#### [Stored records]
-*-
-- ==== Sys2Proof/Machine/Latch.lean ====
section
/-! DEFINITION. The latch (R18, R19): at L(k) the cycle before it ends, changes of role take effect, and all content for
frame k is fixed: mirrored groups, ramps, content-affecting writes, bodies, commits, the selections and the merge. -/
namespace Sys2Proof.Machine

/-! ### Roles and resynchronisation at the latch (R371, R372) -/

/-- The hand-over of frame `k` or earlier takes place: the two units exchange roles. -/
def State.latchHandOver (s : State) (k : Nat) : State :=
  match s.twin.handOver with
  | none => s
  | some (f, q) =>
    if k < f then s
    else match s.role with
      | .standby => s.becomeActive (q + 1)
      | .active => s.handOverTo q
      | _ => s.setTwin { s.twin with handOver := none }

/-- A change of role that waited for the latch. -/
def State.latchRole (s : State) : State :=
  match s.twin.roleAtLatch with
  | none => s
  | some r =>
    let s := s.setTwin { s.twin with roleAtLatch := none }
    match r, s.role with
    | .standby, .active => s.takeRole .standby
    | .active, .joining => s.takeRole .active
    | _, _ => s

/-- A written PD000 value takes effect (R379). -/
def State.latchControl (s : State) : State :=
  match s.twin.controlPending with
  | none => s
  | some v => s.applyTwinControl v

/-- The resynchronisation is complete: bodies are live, cues not sent again are gone, and the standby is InSync (R371). -/
def State.finishResync (s : State) : State :=
  let bodies := s.twin.verified.filter (·.resync)
  let s := bodies.foldl (fun (s : State) b => s.installBody b.param b.body) s
  let kept := s.cue.queue.filter (fun c => s.twin.resent.contains c.admission)
  let serving := s.cue.inService && s.cue.queue.head?.map (·.admission) == kept.head?.map (·.admission)
  let s := { s with cue := { s.cue with queue := kept, inService := serving } }
  let s := s.setTwin { s.twin with verified := s.twin.verified.filter (fun b => !b.resync), resent := [], resyncing := false,
                                   resyncFrame := none, output := true }
  (s.setMirrorState .inSync).holdMirror

/-- ResyncEnd acts at L(k) of the frame it names, once every body sent before it has been verified. -/
def State.latchResync (s : State) (k : Nat) : State :=
  match s.twin.resyncFrame with
  | none => s
  | some f => if k < f ∨ s.twin.verifying.any (·.resync) then s else s.finishResync

/-- Output begins with this frame where the role gives it (Table 17.7). -/
def State.latchOutput (s : State) : State := if s.commands then s.setOutput true else s

/-- Every change of role that takes effect at the latch of frame `k`. -/
def State.latchTwin (s : State) (k : Nat) : State := (((s.latchControl.latchHandOver k).latchRole).latchResync k).latchOutput

/-! ### Content (R19, R104, R366 to R369) -/

/-- A frame that a change is timed to has come. -/
def frameDue (k : Nat) (frame : Option Nat) : Bool :=
  match frame with
  | none => true
  | some f => decide (f ≤ k)

/-- Mirrored groups in order: one whose CueDone names a frame that has come is applied and its cue is done; the rest is
kept, as are writes whose CueDone has not come. -/
def State.applyGroups (s : State) (k : Nat) : List MirrorRecord → List MirrorRecord → List MirrorRecord → State
  | group, kept, [] => s.setTwin { s.twin with waiting := kept ++ group }
  | group, kept, r :: rs =>
    if r.kind ≠ 3 then State.applyGroups s k (group ++ [r]) kept rs
    else if s.fullFrame r.target ≤ k then
      let t := group.foldl (fun (s : State) w => s.mirrorStore w (some k)) s
      State.applyGroups (t.cueDone r.admission (s.fullFrame r.target)) k [] kept rs
    else State.applyGroups s k [] (kept ++ group ++ [r]) rs

/-- Content-affecting writes that are due become live, oldest first. -/
def State.applyContent (s : State) (k : Nat) : State :=
  let due := s.content.filter (fun x => frameDue k x.frame)
  let s := { s with content := s.content.filter (fun x => !frameDue k x.frame) }
  due.foldl (fun (s : State) x => s.putLive x.key x.value) s

/-- One body becomes live; the slot that held it is freed. -/
def State.latchBody (s : State) (w : BlobWrite) : State :=
  let s := s.installBody w.param w.body
  match w.slot with
  | none => s
  | some n => s.setXfer n { s.xfer n with state := .free, writing := false }

/-- Bodies that are due become live, oldest first. -/
def State.applyBodies (s : State) (k : Nat) : State :=
  let due := s.blobWrites.filter (fun w => frameDue k w.frame)
  let s := { s with blobWrites := s.blobWrites.filter (fun w => !frameDue k w.frame) }
  due.foldl State.latchBody s

/-- VIDEO_SELECT and CASCADE_SELECT (R157, R168). -/
def State.selectAll (s : State) (k : Nat) : State :=
  (List.range 8).foldl (fun (s : State) n => (s.selectVideo n k).selectCascade n k) s

/-- LayerStatus of every layer. -/
def State.showLayers (s : State) : State := (List.range 128).foldl State.showLayer s

/-! ### The content of the frame as Sheet keeps it (R246, R263, R266) -/

/-- What the latch fixes of one port: P8002, P8003 and P8026 whole, and the clone entries that name it (R263). -/
def State.portConfig (s : State) (p : Nat) : List Nat :=
  [s.lvN P.PortEnable 0] ++ (List.range 64).map (fun q => s.lvN P.PortMode q) ++
    (List.range 64).map (fun q => s.lvN P.SacnElementLayout q) ++
    (List.range 16).flatMap fun i =>
      if s.lvN P.CloneSource i = p ∨ (s.lv P.CloneTargets i).getLsbD p then [s.lvN P.CloneSource i, s.lvN P.CloneTargets i]
      else [255, 0]

/-- What a port's channel universes carry, and whether they are sent. -/
def State.portChannels (s : State) (p : Nat) : List (Bool × List Byte) :=
  (s.portEntries p).map (fun e => ((s.mergedAt e.merge).sends, s.mergedSlots e.merge))

/-- Ports that the latch or the merge changed against the frame before (R263). -/
def State.changedPorts (s : State) (k : Nat) : List Nat :=
  match s.sheet.contexts with
  | [] => List.range 64
  | c :: _ =>
    let v := s.under c
    let tables := [P.ElementTable, P.ProfileTable, P.CurveTable, P.ChannelTable]
    if c.frame + 1 ≠ k ∨ tables.any (fun p => s.blob p != v.blob p) then List.range 64
    else (List.range 64).filter (fun p => s.portConfig p != v.portConfig p || s.portChannels p != v.portChannels p)

/-- The latch that began in state `t` changed any of P8040 to P8043 (R266). -/
def State.phaseChanges (s t : State) : Bool :=
  [P.CameraRate, P.PwmMultiple, P.PwmPhaseOffset, P.PhaseEnable].any (fun p => s.lv p 0 != t.lv p 0)

/-- Keep the content of frame `k` until its pack pass; `t` is the state in which its latch began. -/
def State.keepContext (s t : State) (k : Nat) : State :=
  let c : FrameContext :=
    { frame := k, time := s.frameTime k, opens := s.frameTime (k - s.halyard.grid.lead), live := s.live, blobs := s.blobs,
      merged := s.merged,
      phaseChanged := s.phaseChanges t, changed := s.changedPorts k, output := s.twin.output, dropped := false }
  { s with sheet := { s.sheet with contexts := (c :: s.sheet.contexts).take 8 } }

/-! ### The grid (R128) -/

/-- Indices passed over between the highest latched and frame `k` because their latch lay in the past, without those of a
sleep. -/
def State.skippedBefore (s : State) (k : Nat) : Nat :=
  match s.halyard.grid.highest with
  | none => 0
  | some h => k - max (h + 1) s.halyard.grid.countFrom - s.halyard.grid.spared

/-- Frame `k` is latched: it waits for its presentation, and the next index follows. -/
def State.advanceGrid (s : State) (k : Nat) : State :=
  let n := s.skippedBefore k
  let s := if n = 0 then s else s.countBy P.SkippedFrameCount 0 n
  let g := s.halyard.grid
  let s := s.setGrid { g with nextLatch := k + 1, highest := some k, spared := 0, freshSeed := false,
                              queued := g.queued ++ [{ index := k, time := s.frameTime k }] }
  s.wr P.ShowFrameIndex 0 (BitVec.ofNat 64 k)

/-! ### The command -/

/-- The cycle of the frame latched before ends in the same clock (R200). -/
def State.closeRunning (s : State) : State :=
  match s.render.frame with
  | none => s
  | some j => s.closeCycle j

/-- What frame `k` shows is fixed, in this order: groups, ramps, writes, bodies, commits, selections, the merge. -/
def State.fixContent (s : State) (k : Nat) : State :=
  let s := s.applyGroups k [] [] s.twin.waiting
  let s := s.stepRamps k
  let s := (s.applyContent k).applyBodies k
  let s := s.applyCommits k
  (s.selectAll k).mergeAtLatch.showLayers

/-- LATCH of frame `k`. -/
def State.latchFrame (s : State) (k : Nat) : State :=
  let t := (s.closeRunning.latchTwin k).liveCommits
  let s := (t.fixContent k).keepContext s k
  let s := s.setRender { s.render.cleared with frame := some k, probeElement := s.rdN P.ProbeElement 0 }
  (s.advanceGrid k).kiteAtLatch k

/-- The latch instant (R18). A grid without a valid seed, in Unset, across a step or in a sleep latches no frame. -/
def State.latchNow (s : State) : State :=
  if s.latches then s.latchFrame (s.latchIndex 4096 s.halyard.grid.nextLatch) else s

/-- LATCH (R18). -/
def execLatch (s : State) : Host.Outcome State Fault Refusal := done (s.ownCommand 0x02 State.latchNow)

/-! ### Units that a comparator drives (R138) -/

/-- A unit acts as a firing drives it, once in a clock (`unitDests`). -/
def State.actUnit (s : State) (dest : Nat) : State :=
  if s.now.driven.contains dest || s.now.told.contains dest then s
  else
    let s := { s with now := { s.now with driven := dest :: s.now.driven } }
    match dest with
    | 0x01 => s.gridBoundary
    | 0x02 => s.latchNow
    | 0x03 => s.startCycle
    | 0x04 => s.openWindow
    | 0x07 => s.sendAnchor
    | 0x08 => s.heartbeat
    | _ => s

/-- The units that firings have driven act, in the order of the firings. -/
def State.driveUnits (s : State) : State :=
  s.halyard.drives.foldl State.actUnit { s with halyard := { s.halyard with drives := [] } }

/-- TRIGGER_FIRE: the command's instant is the comparator's. The ADC codes matter to the thermal destination only. -/
def execTriggerFire (trigger : Fin 16) (ntc die : Half) (s : State) : Host.Outcome State Fault Refusal :=
  if s.triggerLive trigger then done (s.fireTrigger trigger ntc die).driveUnits else done s

/-- An idle step: an edge of the time clock passes, and units that firings of writes have driven act, within 2 ns of the
write (R140). -/
def State.idle (s : State) : State := s.tick.driveUnits

end Sys2Proof.Machine
end

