/-- A cue of one word written by a requester that may write P4400 is filled in and admitted with the next admission
number behind every cue of its priority or above, when the queue has room; without room it is answered Busy and counts
as an overflow. A load of the low word of P4410 by DC0 takes the next word of the queue and latches its high word. The
poll reads every cue of the queue. Execution takes the next cue of the kernel; one that R186 discards counts and
changes nothing else. Beyond the cited rules it rests on the model's own choices: log entries 97, 99, 101, 102. Rules:
R181, R182, R183, R184, R185, R186. -/
def Obligations.CueQueueCommands : Prop :=
  (∀ (s : State) (rq : Requester) (w h : Wide), s.grants rq P.CueWrite 0 w.toNat = true ∧ Cw.header w = true ∧
    Cw.ends w = true ∧ s.cueBuffer (cueWriter rq) = [] ∧ s.cueWords + 1 ≤ 16384 ∧
    h = Cw.fillHeader w (cueWriter rq) (s.level rq) → Completes (.cueWrite rq [w] false) s fun t =>
    t.wdp.answer = ⟨0, []⟩ ∧
    t.cue.queue = insertCue ⟨Cw.priority h, s.cue.nextAdmission, [h]⟩ (s.cue.inService && !s.cue.queue.isEmpty)
    s.cue.queue ∧ t.cue.nextAdmission = s.cue.nextAdmission + 1 ∧
    t.rd P.CueAdmittedCount 0 = s.rd P.CueAdmittedCount 0 + 1 ∧ t.cueBuffer (cueWriter rq) = [] ∧
    t.cue.kernel = s.cue.kernel ∧
    Frame [P.SplitWriteCount] [(P.CueAdmittedCount, 0)] [.answer, .cue, .twin, .wdp] s t) ∧
  (∀ (s : State) (rq : Requester) (w : Wide), s.grants rq P.CueWrite 0 w.toNat = true ∧ Cw.header w = true ∧
    Cw.ends w = true ∧ s.cueBuffer (cueWriter rq) = [] ∧ 16384 < s.cueWords + 1 →
    Completes (.cueWrite rq [w] false) s fun t => t.wdp.answer = ⟨1, []⟩ ∧ t.cue.queue = s.cue.queue ∧
    t.cue.nextAdmission = s.cue.nextAdmission ∧
    (s.rdN P.CueOverflowCount 0 < 0xFFFFFFFE → t.rdN P.CueOverflowCount 0 = s.rdN P.CueOverflowCount 0 + 1) ∧
    Frame [] [(P.CueOverflowCount, 0)] [.answer, .cue, .wdp] s t) ∧
  (∀ (s : State) (rq : Requester) (x : QueuedCue) (xs : List QueuedCue) (w : Wide) (ws : List Wide), rq.path = .window
    0 true ∧ s.pathServes rq = true ∧ s.faults rq (wordAddr rq P.CueRead 0) false = false ∧ s.cue.queue = x :: xs ∧
    x.words = w :: ws → Completes (.cueRead rq false) s fun t => t.wdp.answer = ⟨0, beBytes 4 (w.toNat % 2 ^ 32)⟩ ∧
    t.cue.readHigh = (w >>> 32).setWidth 32 ∧
    t.cue.queue = (if ws.isEmpty then xs else { x with words := ws } :: xs) ∧ t.cue.inService = !ws.isEmpty ∧
    t.core 0 = { s.core 0 with latch := some (P.CueRead, 0, (w >>> 32).setWidth 32) } ∧
    (∀ d < 4, d ≠ 0 → t.core d = s.core d) ∧ Frame [] [] [.answer, .cue, .capstan] s t) ∧
  (∀ (s : State) (rq : Requester) (w : Word), rq.path = .window 0 true ∧ s.pathServes rq = true ∧
    s.faults rq (wordAddr rq P.CueRead 1) false = false ∧ (s.core 0).latch = some (P.CueRead, 0, w) →
    Completes (.cueRead rq true) s fun t => t.wdp.answer = ⟨0, beBytes 4 w.toNat⟩ ∧
    t.core 0 = { s.core 0 with latch := none } ∧ (∀ d < 4, d ≠ 0 → t.core d = s.core d) ∧
    Frame [] [] [.answer, .capstan] s t) ∧
  (∀ (s : State) (rq : Requester), rq.path = .window 0 true ∧ s.pathServes rq = true ∧
    s.faults rq (wordAddr rq P.CueRead 1) false = false ∧ (s.core 0).latch = none →
    Completes (.cueRead rq true) s fun t => t.wdp.answer = ⟨0, beBytes 4 s.cue.readHigh.toNat⟩ ∧
    Frame [] [] [.answer] s t) ∧
  (∀ (s : State) (rq : Requester) (high : Bool), rq.path ≠ .window 0 true ∧ s.hears rq 8 = true ∧
    s.faults rq (wordAddr rq P.CueRead high.toNat) false = false → Completes (.cueRead rq high) s fun t =>
    t.wdp.answer = ⟨0, List.replicate (if rq.onWindow then 4 else 8) 0⟩ ∧ t.cue = s.cue ∧
    (s.rdN P.ViolationCount 0 < 0xFFFFFFFE → t.rdN P.ViolationCount 0 = s.rdN P.ViolationCount 0 + 1) ∧
    Frame [] [(P.ViolationCount, 0)] [.answer, .wdp] s t) ∧
  (∀ (s : State) (prio : Nat) (n : Word) (h : Wide) (as : List Wide), s.serving = true ∧ s.seeded = true ∧
    s.commands = true ∧ s.cue.queue = [⟨prio, n, h :: as⟩] ∧ as.length ≤ 15 ∧
    (h :: as).dropLast.all (fun w => !Cw.ends w) = true ∧ ((h :: as).drop as.length).all Cw.ends = true →
    Completes (.cuePoll) s fun t => t.cue.queue = [] ∧
    t.cue.kernel = s.cue.kernel ++ [{ admission := n, header := h, actions := as, target :=
                                        (s.cueTarget (Cw.tag h)).1, late := (s.cueTarget (Cw.tag h)).2 }] ∧
    t.capstan.bulkStore = [] ∧
    ((s.cueTarget (Cw.tag h)).2 = true → s.rdN P.CueLateCount 0 < 0xFFFFFFFE →
    t.rdN P.CueLateCount 0 = s.rdN P.CueLateCount 0 + 1) ∧ Frame [] [(P.CueLateCount, 0)] [.cue, .capstan, .wdp] s t) ∧
  (∀ (s : State) (c : KernelCue), s.serving = true ∧ s.seeded = true ∧ s.commands = true ∧ s.cue.kernel = [c] ∧
    (cueFault (Cw.level c.header) s.appletHandles c.actions).isSome = true → Completes (.cueExecute) s fun t =>
    t.cue.kernel = [] ∧ t.cue.queue = s.cue.queue ∧ t.cue.ramps = s.cue.ramps ∧
    (s.rdN P.CueDiscardCount 0 < 0xFFFFFFFE → t.rdN P.CueDiscardCount 0 = s.rdN P.CueDiscardCount 0 + 1) ∧
    Frame [] [(P.CueDiscardCount, 0), (P.CueLateCount, 0)] [.cue, .wdp] s t) ∧
  (∀ (s : State) (c : KernelCue) (w : Wide) (p e : Nat) (r : Row), s.serving = true ∧ s.seeded = true ∧
    s.commands = true ∧ s.cue.kernel = [c] ∧ c.actions = [w] ∧ s.halyard.grid.nextLatch ≤ c.target ∧ Cw.op w = 0 ∧
    Cw.param w = p ∧ Cw.elem w = e ∧ Dict.row p = some r ∧ r.ty = .u32 ∧ acts p = false ∧ r.acc ≠ .ro ∧
    r.writeLevel ≤ Cw.level c.header ∧ writable r e = true ∧ s.valueOk r e (Cw.value w).toNat = true ∧
    s.clonesAfter p [(e, (Cw.value w).toNat)] = true ∧ p ∉ [P.TickIncrement, P.KeyHash, P.TroubleWrite] →
    Completes (.cueExecute) s fun t => t.cue.kernel = [] ∧ t.cue.queue = s.cue.queue ∧
    t.rd p e = r.merge (s.rd p e) ((Cw.value w).setWidth 64) ∧ t.rd P.CueDiscardCount 0 = s.rd P.CueDiscardCount 0 ∧
    Frame [P.SplitWriteCount, P.TxQueueDropCount] [(p, e)] [.cue, .twin, .wdp, .content, .stay] s t)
-*-
#### [What needs to be done]
Transcribe the lines above between the line holding "def State.latchResync (s" and the line holding "Bodies that are", inclusive, exactly as they stand and with nothing added.

#### [Exercise response]
def State.latchResync (s : State) (k : Nat) : State :=
  match s.twin.resyncFrame with
  | none => s
  | some f => if k < f ∨ s.twin.verifying.any (·.resync) then s else s.finishResync

/-- Output begins with this frame where the role gives it (Table 17.7). -/
def State.latchOutput (s : State) : State := if s.commands then s.setOutput true else s

/-- Every change of role that takes effect at the latch of frame `k`. -/
def State.latchTwin (s : State) (k : Nat) : State := (((s.latchControl.latchHandOver k).latchRole).latchResync k).latchOutput

/-! ### Content (R19, R104, R366 to R369) -/

/-- A frame that a change is timed to has come. -/
def frameDue (k : Nat) (frame : Option Nat) : Bool :=
  match frame with
  | none => true
  | some f => decide (f ≤ k)

/-- Mirrored groups in order: one whose CueDone names a frame that has come is applied and its cue is done; the rest is
kept, as are writes whose CueDone has not come. -/
def State.applyGroups (s : State) (k : Nat) : List MirrorRecord → List MirrorRecord → List MirrorRecord → State
  | group, kept, [] => s.setTwin { s.twin with waiting := kept ++ group }
  | group, kept, r :: rs =>
    if r.kind ≠ 3 then State.applyGroups s k (group ++ [r]) kept rs
    else if s.fullFrame r.target ≤ k then
      let t := group.foldl (fun (s : State) w => s.mirrorStore w (some k)) s
      State.applyGroups (t.cueDone r.admission (s.fullFrame r.target)) k [] kept rs
    else State.applyGroups s k [] (kept ++ group ++ [r]) rs

/-- Content-affecting writes that are due become live, oldest first. -/
def State.applyContent (s : State) (k : Nat) : State :=
  let due := s.content.filter (fun x => frameDue k x.frame)
  let s := { s with content := s.content.filter (fun x => !frameDue k x.frame) }
  due.foldl (fun (s : State) x => s.putLive x.key x.value) s

/-- One body becomes live; the slot that held it is freed. -/
def State.latchBody (s : State) (w : BlobWrite) : State :=
  let s := s.installBody w.param w.body
  match w.slot with
  | none => s
  | some n => s.setXfer n { s.xfer n with state := .free, writing := false }

/-- Bodies that are due become live, oldest first. -/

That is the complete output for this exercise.